The 400 pictures are single photo-booth images rephotographed, multiplied times four and arranged in squares, then fitted together in framed grids of 100 squares each, adding up to a regular rogue's gallery of unprepossessing little women. (The extra four are blown-up pictures of her with her hair closely shaved to accommodate a truly exorbitant supply of wigs.) Her expressions run up and down the scale from blunt to dour to lost, angry, kittenish, babyish, sheepish, dimpling and scholarly, without stopping at forthrightly sexy or openly smiling. In one incarnation she wears what looks like a bifurcated mop on her head, another time she looks like an unmade bed, once she approximates a kitsch Japanese bobble-head doll and yet another time she has obviously smelled something bad in the booth.

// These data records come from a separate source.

-- ==== Sys2Proof/Machine/Mem.lean ====
section
/-! DEFINITION. Scalar loads and stores, ordering, atomics, waiting on memory (08 R168 to R173) and the
compact forms c.ld and c.st (07 R152). -/

namespace Sys2Proof.Machine

/-! ### Shared operations -/

/-- The destination of a load through an aperture address is served by the window (R99). -/
def loadOp (l : Loc) (const : Bool) (dst : LoadDst) : AccOp :=
  match l.slot with
  | some i => .loadWindow i dst
  | none => if const then .loadConst dst else .load dst

/-- Issue a scalar access that returns a value to sd: it takes a tag (R124), and sd's taint is the tag
and the taint of sa (R125). -/
def State.issueTagged (s : State) (l : Loc) (size : Nat) (op : AccOp) (d : SReg) (addrTaint held : TaintSet) : State :=
  let (h, t) := s.hart.allocTag
  let h := if d = 0 then h else { h with st := h.st.set d.toNat (tagBit t ||| addrTaint) }
  ((s.setHart h).issue { seq := h.seq, queue := 0, slice := l.slice, addr := l.phys, size := size, op := op,
                         held := held, tag := some t, via := l.via, shown := l.shown }).nextSeq

/-- Check an address that a scalar instruction reads: checks 1 to 9, then its turn behind the entries of the queue and the
commands that write it (R118, R134), then check 10. Where the granule is poisoned and earlier accesses of the hart to it
are still to be performed, they are performed first, so that the trap is precise (R88, R109). -/
def State.resolveRead (s : State) (a : Quad) (n : Nat) (k : AccKind) (rule : SpaceRule) : Except Stop (Loc × State) :=
  match s.check19 s.hart s.hart.asid a n k rule with
  | .error e => .error (s.raise s.hart k e)
  | .ok l =>
    match s.awaitTurn (s.hart.canon a) n (k == .atomic) with
    | .error e => .error e
    | .ok _ =>
      if !s.poisoned l.phys then .ok (l, s)
      else
        let t := s.drain
        match t.resolve a n k rule with
        | .error e => .error e
        | .ok l => .ok (l, t)

/-- ld and ldc (R168): n bytes from sa + offset. -/
def State.load (s : State) (len n : Nat) (signed const : Bool) (d a : SReg) (off : Quad) :
    Host.Outcome State Fault Refusal :=
  let s := s.needS [d, a]
  let addr := s.hart.getS a + off
  finish s (match s.resolveRead addr n .read (if const then .own else .any) with
    | .error e => .error e
    | .ok (l, s) =>
        .ok ((s.issueTagged l n (loadOp l const (.s d signed)) d (s.hart.taintS a) (s.hart.taintS a)).done len))

/-- st (R168): the low n bytes of a register to sa + offset, held by the taint of both (R127). -/
def State.storeReg (s : State) (len n : Nat) (data a : SReg) (off : Quad) : Host.Outcome State Fault Refusal :=
  let s := s.needS [data, a]
  let addr := s.hart.getS a + off
  finish s (match s.resolve addr n .write .any with
    | .error e => .error e
    | .ok l =>
      match s.awaitTurn (s.hart.canon addr) n true with
      | .error e => .error e
      | .ok _ =>
        .ok (((s.issue { seq := s.hart.seq, queue := 0, slice := l.slice, addr := l.phys, size := n,
                         op := .store ((s.hart.getS data).toNat % 256 ^ n),
                         held := s.hart.taintS a ||| s.hart.taintS data, tag := none, via := l.via, shown := l.shown }).nextSeq).done len))

/-- amo and cas (R171): one access at the home of s[sa]. -/
def State.atomic (s : State) (w : AmoWidth) (d a b : SReg) (op : Hart → AccOp) (held : Hart → TaintSet) :
    Host.Outcome State Fault Refusal :=
  let n := match w with | .w32 => 4 | .w64 => 8
  let s := s.needS [d, a, b]
  let addr := s.hart.getS a
  finish s (match s.resolveRead addr n .atomic .any with
    | .error e => .error e
    | .ok (l, s) => .ok ((s.issueTagged l n (op s.hart) d (s.hart.taintS a) (held s.hart)).done 4))

def State.amo (s : State) (op : AmoOp) (w : AmoWidth) (d a b : SReg) : Host.Outcome State Fault Refusal :=
  s.atomic w d a b (fun h => .amo op (h.getS b) d) (fun h => h.taintS a ||| h.taintS b)

/-- Bytes of a store width (R143). -/
def StWidth.size : StWidth → Nat
  | .b => 1 | .h => 2 | .w => 4 | .q => 8

/-- The home of a location, which keeps its wait list (R93, R95, R173). -/
def homeOf (phys : Nat) : Nat :=
  if phys < 2 ^ 61 then phys / 2 ^ 51 * 48 + Config.l2Slice (lineOf phys) % 48 else 2 ^ 40 + phys / 2 ^ 44

/-! ### Loads and stores (R168) -/

/-- ld.b: 1 bytes, zero-extended. -/
def execLdB (d a : SReg) (imm : BitVec 12) (s : State) : Host.Outcome State Fault Refusal :=
  s.load 4 1 false false d a (imm.signExtend 64)

/-- ld.h: 2 bytes, zero-extended. -/
def execLdH (d a : SReg) (imm : BitVec 12) (s : State) : Host.Outcome State Fault Refusal :=
  s.load 4 2 false false d a (imm.signExtend 64)

/-- ld.w: 4 bytes, zero-extended. -/
def execLdW (d a : SReg) (imm : BitVec 12) (s : State) : Host.Outcome State Fault Refusal :=
  s.load 4 4 false false d a (imm.signExtend 64)

/-- ld: 8 bytes, zero-extended. -/
def execLd (d a : SReg) (imm : BitVec 12) (s : State) : Host.Outcome State Fault Refusal :=
  s.load 4 8 false false d a (imm.signExtend 64)

/-- ld.bi: 1 bytes, sign-extended. -/
def execLdBi (d a : SReg) (imm : BitVec 12) (s : State) : Host.Outcome State Fault Refusal :=
  s.load 4 1 true false d a (imm.signExtend 64)

/-- ld.hi: 2 bytes, sign-extended. -/
def execLdHi (d a : SReg) (imm : BitVec 12) (s : State) : Host.Outcome State Fault Refusal :=
  s.load 4 2 true false d a (imm.signExtend 64)

/-- ld.wi: 4 bytes, sign-extended. -/
def execLdWi (d a : SReg) (imm : BitVec 12) (s : State) : Host.Outcome State Fault Refusal :=
  s.load 4 4 true false d a (imm.signExtend 64)

/-- st.b: the low 1 bytes of the data register. -/
def execStB (d a : SReg) (imm : BitVec 12) (s : State) : Host.Outcome State Fault Refusal :=
  s.storeReg 4 1 d a (imm.signExtend 64)

/-- st.h: the low 2 bytes of the data register. -/
def execStH (d a : SReg) (imm : BitVec 12) (s : State) : Host.Outcome State Fault Refusal :=
  s.storeReg 4 2 d a (imm.signExtend 64)

/-- st.w: the low 4 bytes of the data register. -/
def execStW (d a : SReg) (imm : BitVec 12) (s : State) : Host.Outcome State Fault Refusal :=
  s.storeReg 4 4 d a (imm.signExtend 64)

/-- st: the low 8 bytes of the data register. -/
def execSt (d a : SReg) (imm : BitVec 12) (s : State) : Host.Outcome State Fault Refusal :=
  s.storeReg 4 8 d a (imm.signExtend 64)

/-- ldc.b: 1 bytes, zero-extended, through the constant cache (R98). -/
def execLdcB (d a : SReg) (imm : BitVec 12) (s : State) : Host.Outcome State Fault Refusal :=
  s.load 4 1 false true d a (imm.signExtend 64)

/-- ldc.h: 2 bytes, zero-extended, through the constant cache (R98). -/
def execLdcH (d a : SReg) (imm : BitVec 12) (s : State) : Host.Outcome State Fault Refusal :=
  s.load 4 2 false true d a (imm.signExtend 64)

/-- ldc.w: 4 bytes, zero-extended, through the constant cache (R98). -/
def execLdcW (d a : SReg) (imm : BitVec 12) (s : State) : Host.Outcome State Fault Refusal :=
  s.load 4 4 false true d a (imm.signExtend 64)

/-- ldc: 8 bytes, zero-extended, through the constant cache (R98). -/
def execLdc (d a : SReg) (imm : BitVec 12) (s : State) : Host.Outcome State Fault Refusal :=
  s.load 4 8 false true d a (imm.signExtend 64)

/-- ldc.bi: 1 bytes, sign-extended, through the constant cache (R98). -/
def execLdcBi (d a : SReg) (imm : BitVec 12) (s : State) : Host.Outcome State Fault Refusal :=
  s.load 4 1 true true d a (imm.signExtend 64)

/-- ldc.hi: 2 bytes, sign-extended, through the constant cache (R98). -/
def execLdcHi (d a : SReg) (imm : BitVec 12) (s : State) : Host.Outcome State Fault Refusal :=
  s.load 4 2 true true d a (imm.signExtend 64)

/-- ldc.wi: 4 bytes, sign-extended, through the constant cache (R98). -/
def execLdcWi (d a : SReg) (imm : BitVec 12) (s : State) : Host.Outcome State Fault Refusal :=
  s.load 4 4 true true d a (imm.signExtend 64)

/-- c.ld: as ld (R152). -/
def execCLd (d a : BitVec 3) (off : BitVec 5) (s : State) : Host.Outcome State Fault Refusal :=
  s.load 2 8 false false (sreg8 d) (sreg8 a) (8 * off.setWidth 64)

/-- c.st: as st (R152). -/
def execCSt (b a : BitVec 3) (off : BitVec 5) (s : State) : Host.Outcome State Fault Refusal :=
  s.storeReg 2 8 (sreg8 b) (sreg8 a) (8 * off.setWidth 64)

/-! ### Ordering (R169, R170) -/

/-- lsync (R121). -/
def execLsync (sc : Scope) (s : State) : Host.Outcome State Fault Refusal :=
  finish s (match s.lsync sc with
    | .error e => .error e
    | .ok s => .ok (s.done 4))

/-- st.rel: lsync, then a store (R122, R169). -/
def execStRel (wd : StWidth) (sc : Scope) (a b : SReg) (s : State) : Host.Outcome State Fault Refusal :=
  match s.lsync sc with
  | .error e => finish s (.error e)
  | .ok s => s.storeReg 4 (StWidth.size wd) b a 0

/-- An entry of the queue that is not frozen has still to write memory. -/
def Hart.queueStores (h : Hart) : Bool := h.thaw && h.frozen.any fun e => e.ranges.any (·.2)

/-- ifence: earlier stores are performed, and the core's instruction L1 is emptied; it waits for no load (R170). -/
def execIfence  (s : State) : Host.Outcome State Fault Refusal :=
  let t := s.drainUntil (·.op.writes)
  if s.hart.queueStores || t.hart.pend.any (·.op.writes) then .next (s.holdHart .sync)
  else
    let c := t.core t.hart.pkg t.hart.die t.hart.core
    .next ((t.setCore { c with icache := [] }).done 4)

/-! ### Atomics (R171) -/

/-- amo.add (R171). -/
def execAmoAdd (w : AmoWidth) (d a b : SReg) (s : State) : Host.Outcome State Fault Refusal :=
  s.amo .add w d a b

/-- amo.and (R171). -/
def execAmoAnd (w : AmoWidth) (d a b : SReg) (s : State) : Host.Outcome State Fault Refusal :=
  s.amo .and w d a b

/-- amo.or (R171). -/
def execAmoOr (w : AmoWidth) (d a b : SReg) (s : State) : Host.Outcome State Fault Refusal :=
  s.amo .or w d a b

/-- amo.xor (R171). -/
def execAmoXor (w : AmoWidth) (d a b : SReg) (s : State) : Host.Outcome State Fault Refusal :=
  s.amo .xor w d a b

/-- amo.min (R171). -/
def execAmoMin (w : AmoWidth) (d a b : SReg) (s : State) : Host.Outcome State Fault Refusal :=
  s.amo .min w d a b

/-- amo.max (R171). -/
def execAmoMax (w : AmoWidth) (d a b : SReg) (s : State) : Host.Outcome State Fault Refusal :=
  s.amo .max w d a b

/-- amo.minN (R171). -/
def execAmoMinN (w : AmoWidth) (d a b : SReg) (s : State) : Host.Outcome State Fault Refusal :=
  s.amo .minN w d a b

/-- amo.maxN (R171). -/
def execAmoMaxN (w : AmoWidth) (d a b : SReg) (s : State) : Host.Outcome State Fault Refusal :=
  s.amo .maxN w d a b

/-- amo.swap (R171). -/
def execAmoSwap (w : AmoWidth) (d a b : SReg) (s : State) : Host.Outcome State Fault Refusal :=
  s.amo .swap w d a b

/-- amo.fadd (R171). -/
def execAmoFadd (w : AmoWidth) (d a b : SReg) (s : State) : Host.Outcome State Fault Refusal :=
  s.amo .fadd w d a b

/-- cas: compares with sd, writes sb (R171). -/
def execCas (w : AmoWidth) (d a b : SReg) (s : State) : Host.Outcome State Fault Refusal :=
  s.atomic w d a b (fun h => .cas (h.getS d) (h.getS b) d)
    (fun h => h.taintS a ||| h.taintS b ||| h.taintS d)

/-! ### Waiting on memory (R172, R173) -/

/-- waita: park while the quad equals sb. -/
def execWaita (d a b : SReg) (s : State) : Host.Outcome State Fault Refusal :=
  match s.lsync .g with
  | .error e => finish s (.error e)
  | .ok s =>
    let addr := s.hart.getS a
    finish s (match s.resolve addr 8 .read .home with
      | .error e => .error e
      | .ok l =>
        let home := homeOf l.phys
        let answer := fun (c : Quad) => (.ok ((s.mapHart (·.setS d c 0)).done 4) : Except Stop State)
        if readQuad s.mem l.phys ≠ s.hart.getS b then answer 1
        else if Config.waitListEntries ≤ (s.waiters.filter (·.home == home)).length then answer 2
        else
          match s.quiesce with
          | .error e => .error e
          | .ok s =>
            .ok (({ s with waiters := s.waiters ++ [⟨home, lineOf l.phys, s.hart.ref⟩] } : State).park
              (.waita (lineOf l.phys)) d (s.hart.pc + 4)))

/-- wakea: wake up to sb waiters of the line, all when sb is 0, after every earlier store and atomic of the hart to the line
(R173). It reads no data: check 10 of R88 is not made. -/
def execWakea (d a b : SReg) (s : State) : Host.Outcome State Fault Refusal :=
  let s := s.needS [d, a, b]
  finish s (match s.check19 s.hart s.hart.asid (s.hart.getS a) 8 .read .home with
    | .error e => .error (s.raise s.hart .read e)
    | .ok l =>
      match s.settle (s.hart.taintS a ||| s.hart.taintS b) with
      | .error e => .error e
      | .ok s =>
        let at_ := s.hart.canon (s.hart.getS a)
        let s := s.drainUntil fun x => x.op.writes && meets (64 * lineOf l.phys) 64 x.addr x.size
        if s.hart.queueTouches (at_ / 64 * 64) 64 false
            || s.hart.pend.any (fun x => x.op.writes && meets (64 * lineOf l.phys) 64 x.addr x.size) then .error (.hold .collective) else
        let r := s.wakeLine (lineOf l.phys) (s.hart.getS b).toNat
        .ok ((r.1.mapHart (·.setS d (BitVec.ofNat 64 r.2) 0)).done 4))

end Sys2Proof.Machine
end

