-- ==== Sys2Proof/Machine/Gang.lean ====
section
/-! DEFINITION. The gang instructions (02 R40 to R44, 08 R177 to R183), and the scheduler tables they read
(19 R363, R365, R368). -/

namespace Sys2Proof.Machine

/-! ### The scheduler tables (R363 to R365) -/

/-- A quad of the scheduler tables of a package; zero while it has none. -/
def State.schedQuad (s : State) (pkg off : Nat) : Quad :=
  match s.blockBase pkg 1 with
  | none => 0
  | some b => readQuad s.mem (b + off)

def State.setSchedQuad (s : State) (pkg off : Nat) (v : Quad) : State :=
  match s.blockBase pkg 1 with
  | none => s
  | some b => { s with mem := writeQuad s.mem (b + off) v }

/-- Quad i of context block c, and of the descriptor of queue q. -/
def State.ctxQuad (s : State) (pkg c i : Nat) : Quad := s.schedQuad pkg (448 + 64 * c + 8 * i)
def State.queueQuad (s : State) (pkg q i : Nat) : Quad := s.schedQuad pkg (16832 + 64 * q + 8 * i)
def State.setQueueQuad (s : State) (pkg q i : Nat) (v : Quad) : State := s.setSchedQuad pkg (16832 + 64 * q + 8 * i) v

/-- A queue descriptor (R365). -/
structure QueueDesc where
  ring : Quad
  func : Nat
  ctx : Nat
  dies : Nat
  dev : Bool
  /-- EN with a LOG2 of 4 to 14. -/
  en : Bool
  log2 : Nat
  head : Word
  tail : Word
  deriving DecidableEq, Repr

def State.queueDesc (s : State) (pkg q : Nat) : QueueDesc :=
  let c := s.queueQuad pkg q 1
  let n := fieldOf c 0 5
  { ring := s.queueQuad pkg q 0, func := fieldOf c 24 5, ctx := fieldOf c 16 8, dies := fieldOf c 12 4, dev := bitOf c 7,
    en := bitOf c 6 && decide (4 ≤ n) && decide (n ≤ 14) && (s.blockBase pkg 1).isSome, log2 := n,
    head := (s.queueQuad pkg q 2).setWidth 32, tail := (s.queueQuad pkg q 3).setWidth 32 }

/-- The slot of a sequence number. -/
def QueueDesc.slot (d : QueueDesc) (seq : Word) : Quad := d.ring + BitVec.ofNat 64 (64 * (seq.toNat % 2 ^ d.log2))

/-- a is at or after b, in 32-bit sequence order. -/
def seqGe (a b : Word) : Bool := decide ((a - b).toNat < 2 ^ 31)

def State.ctxAsid (s : State) (pkg c : Nat) : BitVec 16 := (s.ctxQuad pkg c 1).setWidth 16

/-- The scheduler of a package as it translates for an asid (R365). Log 18 (DEDUCED). -/
def agentHart (pkg : Nat) (asid : BitVec 16) : Hart :=
  { ref := ⟨pkg, 3072⟩, status := .running, level := .s, sup := { asid := asid } }

/-- Quad 7 of the record in the slot of a sequence number: RSEQ and STATE (R369). -/
def State.recordMark (s : State) (pkg q : Nat) (seq : Word) : Option (Word × Nat) :=
  let d := s.queueDesc pkg q
  let asid := s.ctxAsid pkg d.ctx
  match s.check19 (agentHart pkg asid) asid (d.slot seq) 64 .read .own with
  | .ok l =>
    let x := readQuad s.mem (l.phys + 56)
    some (x.extractLsb' 32 32, fieldOf x 0 4)
  | .error _ => none

/-- The next sequence number of a queue that the scheduler will accept. -/
def State.nextAccept (s : State) (pkg q : Nat) : Word := assocGet (s.pack pkg).nexts q (s.queueDesc pkg q).head

/-! ### Gangs -/

/-- The placed harts of a gang. -/
def State.gangHarts (s : State) (pkg : Nat) (gang : Word) : List Hart :=
  s.harts.filter fun h => h.pkg == pkg && h.csr.gangid == gang

/-- Every live hart of a gang has arrived at gbar: all of them go on (R41, R181). -/
def State.releaseBarrier (s : State) (pkg : Nat) (gang : Word) : State :=
  let mine := s.gangHarts pkg gang
  let go := fun (h : Hart) =>
    if h.pkg = pkg ∧ h.csr.gangid = gang then { h.advance 4 with status := .running, atBarrier := false } else h
  if mine.isEmpty || !mine.all (·.atBarrier) then s
  else { s with hart := if s.hart.status = .vacant then s.hart else go s.hart, others := s.others.map go }

/-- What a gang holds of the core of a hart that ends: not the hart's lane groups and tiles, and nothing once the hart is
the gang's last there (R183, R376). Log 136 (DEDUCED). -/
def State.releaseCore (s : State) (h : Hart) : State :=
  match s.gangOf h with
  | none => s
  | some g =>
    let last := !(s.gangHarts h.pkg g.gangid).any fun x => x.ref != h.ref && x.die == h.die && x.core == h.core
    let give := fun (c : GangCore) =>
      if c.die = h.die ∧ c.core = h.core then
        { c with lanes := if last then 0 else c.lanes &&& ~~~ h.csr.lgrp, tiles := if last then 0 else c.tiles &&& ~~~ h.tmask }
      else c
    let p := s.pack h.pkg
    s.setPack { p with gangs := p.gangs.map fun x => if x.gangid = g.gangid then { x with cores := x.cores.map give } else x }

/-- A hart ends: its ranks leave their groups, and its partition, lane groups, tile registers and vault bytes
are released; no register changes (R183, R270, R289). -/
def State.endHart (s : State) : State :=
  let h := s.hart
  let s := s.releaseCore h
  let s := h.joined.toList.foldl (fun s j => match j with
    | some j => s.leaveRank j
    | none => s) s
  ({ s with
      waiters := s.waiters.filter (·.hart != h.ref),
      pkgs := s.pkgs.map fun p => { p with shoots := p.shoots.filter (·.hart != h.ref) },
      hart := {}, ended := { h with status := .vacant } :: s.ended.filter (·.ref != h.ref) } : State).releaseBarrier h.pkg h.csr.gangid

/-- What gexit does once nothing of the hart is in flight. Log 61 (DEDUCED). -/
def State.exitGang (s : State) : Except Stop State :=
  if s.hart.cmds.any Cmd.running || s.remoteBusy 4 || !s.hart.colls.isEmpty || s.hart.queued then .error (.hold .exit)
  else
    let t := s.drain
    if t.hart.pend.isEmpty && !t.hart.struck then .ok t.endHart else .error (.hold .exit)

/-- The gang of a hart and the gangs that launched it (R375). -/
def State.lineage (s : State) (h : Hart) : List Word :=
  h.csr.gangid :: (match s.gangOf h with
    | some g => g.ancestors
    | none => [])

/-! ### Writes before an instruction (R178, R179) -/

/-- A write of the hart's instructions below number n is not performed: an access, an engine command, an entry of the
queue, work that vqsave has carried off, a message, a post or a work request. -/
def State.writesLeft (s : State) (h : Hart) (n : Nat) : Bool :=
  h.pend.any (fun a => decide (a.seq < n) && a.op.writes) || h.trains.any (fun t => decide (t.2 < n))
    || h.cmds.any (fun c => decide (c.seq < n)) || h.owed.any (fun i => decide (i < n))
    || h.frozen.any (fun e => decide (e.seq < n) && !quietWord e.word)
    || s.messages.any (fun m => m.sender == h.ref && m.gang == h.csr.gangid && decide (m.instr < n) && !m.whole)
    || (s.pack h.pkg).posts.any (fun p => p.hart == h.ref && p.gang == h.csr.gangid && decide (p.seq < n))
    || (s.pack h.pkg).transport.requests.any fun r => r.hart == h.ref && r.gang == h.csr.gangid && decide (r.seq < n)

/-! ### glaunch (R178, R368) -/

/-- A write of the hart to bytes of a physical range has issued and is not performed. -/
def Hart.storesTo (h : Hart) (phys n : Nat) : Bool := h.pend.any fun x => x.op.writes && meets phys n x.addr x.size

/-- glaunch. The record's address is checked before the queue; the tags of its operands have retired, and earlier writes to
the record are performed, before it is read (R118, R127). Log 62 (DEDUCED). -/
def execGlaunch (d a b : SReg) (s : State) : Host.Outcome State Fault Refusal :=
  let s := (s.needS [d, a, b]).drain
  finish s (do
    let s ← s.settle (s.hart.taintS a ||| s.hart.taintS b)
    let h := s.hart
    let pkg := h.pkg
    let l ← (match s.check19 h h.asid (h.getS a) 64 .read .own with
      | .ok l => .ok l
      | .error e => .error (s.raise h .read e) : Except Stop Loc)
    s.awaitTurn (h.canon (h.getS a)) 64 false
    if h.storesTo l.phys 64 then .error (.hold .collective) else .ok ()
    if s.poisoned l.phys || s.poisoned (l.phys + 32) then .error (addrTrap s 0x0B (h.getS a)) else .ok ()
    let q := (h.getS b).toNat
    let desc := s.queueDesc pkg q
    if 2047 < q ∨ !desc.dev ∨ !desc.en ∨ s.ctxAsid pkg desc.ctx ≠ h.asid then .error (openTrap s 0x09) else .ok ()
    if (desc.tail - desc.head).toNat = 2 ^ desc.log2 then
      .ok ((s.mapHart (·.setS d 0xFFFFFFFFFFFFFFFF 0)).done 4)
    else
      let slot := desc.slot desc.tail
      if fieldOf desc.ring 61 3 ≠ 0 ∨ pkgOf pkg (fieldOf desc.ring 53 8) ≠ pkg then .error (addrTrap s 0x09 slot) else .ok ()
      let t ← s.resolve slot 64 .write .own
      let quads := (readQuads s.mem l.phys 8).take 7 ++ [0]
      let p := s.pack pkg
      let s := s.setPack { p with
        parents := (q, desc.tail, s.lineage h) :: p.parents,
        launches := { queue := q, seq := desc.tail, hart := h.ref, gang := h.csr.gangid, instr := h.seq } :: p.launches }
      let s := { s.putQuads t.phys quads with
                        poison := removeNat (removeNat s.poison (granule t.phys)) (granule t.phys + 1) }
      let s := s.setQueueQuad pkg q 3 ((desc.tail + 1).setWidth 64)
      .ok ((s.mapHart (·.setS d (desc.tail.setWidth 64) 0)).done 4))

/-! ### gtrig, gwait, gbar, gyield, gexit -/

/-- gtrig: the mark counts once the writes before it are performed (R179). -/
def execGtrig (s : State) : Host.Outcome State Fault Refusal :=
  .next ((s.nextSeq.mapHart fun h => { h with triggered := some (h.triggered.getD h.seq) }).done 4)

/-- The answer of gwait for a record; none while its gang has not ended (R180, R376). An accepted record never shows STATE
0: its slot has been reused. Log 74 (DEDUCED). -/
def State.gwaitCode (s : State) (pkg q : Nat) (n : Word) : Option Quad :=
  let d := s.queueDesc pkg q
  if seqGe n d.tail then some 1
  else if seqGe n (s.nextAccept pkg q) then none
  else
    match s.recordMark pkg q n with
    | none => some 3
    | some (rseq, state) =>
      if rseq ≠ n ∨ state = 0 then some 3
      else if state = 4 then some 0 else if state = 5 then some 1 else if state = 6 then some 2 else none

/-- The home reports a record that the scheduler could not reach (R357). -/
def State.noteMark (s : State) (pkg q : Nat) (seq : Word) : State :=
  let d := s.queueDesc pkg q
  let asid := s.ctxAsid pkg d.ctx
  match s.check19 (agentHart pkg asid) asid (d.slot seq) 64 .read .own with
  | .error (.inl f) => s.logFail (agentHart pkg asid) f false .read
  | _ => s

/-- gwait. A queue number that names no queue is one that is not open: log 74. -/
def execGwait (d a b : SReg) (s : State) : Host.Outcome State Fault Refusal :=
  let s := s.needS [d, a, b]
  match s.lsync .g with
  | .error e => finish s (.error e)
  | .ok s =>
    let pkg := s.hart.pkg
    let q := (s.hart.getS a).toNat
    let n : Word := (s.hart.getS b).setWidth 32
    if 2047 < q ∨ (s.blockBase pkg 1).isNone ∨ s.ctxAsid pkg (s.queueDesc pkg q).ctx ≠ s.hart.asid then
      finish s (.error (openTrap s 0x09))
    else
      let code := s.gwaitCode pkg q n
      let s := if code = some 3 then s.noteMark pkg q n else s
      match code with
      | some c => .next ((s.mapHart (·.setS d c 0)).done 4)
      | none =>
        match s.quiesce with
        | .error e => finish s (.error e)
        | .ok s => .next (s.park (.gwait q n) d s.hart.pc)

/-- gbar: lsync.g, then the hart arrives; the last to arrive lets all go on (R41, R181). -/
def execGbar (s : State) : Host.Outcome State Fault Refusal :=
  match s.lsync .g with
  | .error e => finish s (.error e)
  | .ok s =>
    .next (((s.mapHart fun h => { h with atBarrier := true }).holdHart .gangBarrier).releaseBarrier s.hart.pkg
      s.hart.csr.gangid)

/-- gyield: parked for 1,024 to 2,048 clocks (R182). Log 107 (DESIGN CHOICE). -/
def execGyield (s : State) : Host.Outcome State Fault Refusal :=
  match s.quiesce with
  | .error e => finish s (.error e)
  | .ok s =>
    .next ((s.park (.gyield (s.clock + 1024 + (Config.value s.free).toNat % 1025)) 0 (s.hart.pc + 4)).drawn)

/-- gexit (R183). -/
def execGexit (s : State) : Host.Outcome State Fault Refusal := finish s s.exitGang

end Sys2Proof.Machine
end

For all their deadpan solemnity, these 400 characters in search of an identity are really delightfully silly - chuckle-headed, you might say. How can a single face (or even a single mind) change that much, even if half the changes are ridiculous? The C.I.A. ought to hire this woman.
Ms. Sawada also slyly comments on portrait studios in a series that takes off on the diminishing but still extant Japanese tradition of arranged marriages, in which formal portraits of potential brides are presented by the woman's parents to other families in the hope of finding a suitable groom. She went to a professional studio 30 times as different women, posing in front of a tilted heart. (Did the photographer think he was abetting a fraud or a desperate wallflower?) Sometimes she went traditional and basically demure in a kimono, her mitten-sock toes in sandals delicately pointed inward, looking prim or giggly, smiling or coquettish. Other times she went modern, with blond hair or high boots, platforms, or chunky shoes, once all in black from head to toe with a rose under her chin, once in a pink hat, pink dress, pink gloves, pink stockings and shoes. Kind of makes you wonder what that fetching woman you saw on the Internet dating service really looks like. But with any luck Ms. Sawada should get a host of suitors from these pictures. Whatever will they look like?
Incidentally, there's a booth in the Griffin Museum gallery, so you too can practice the art of photoboothery. I did, and I liked the picture better than many another of me. Just think what I could have done with a wig and a change of clothing.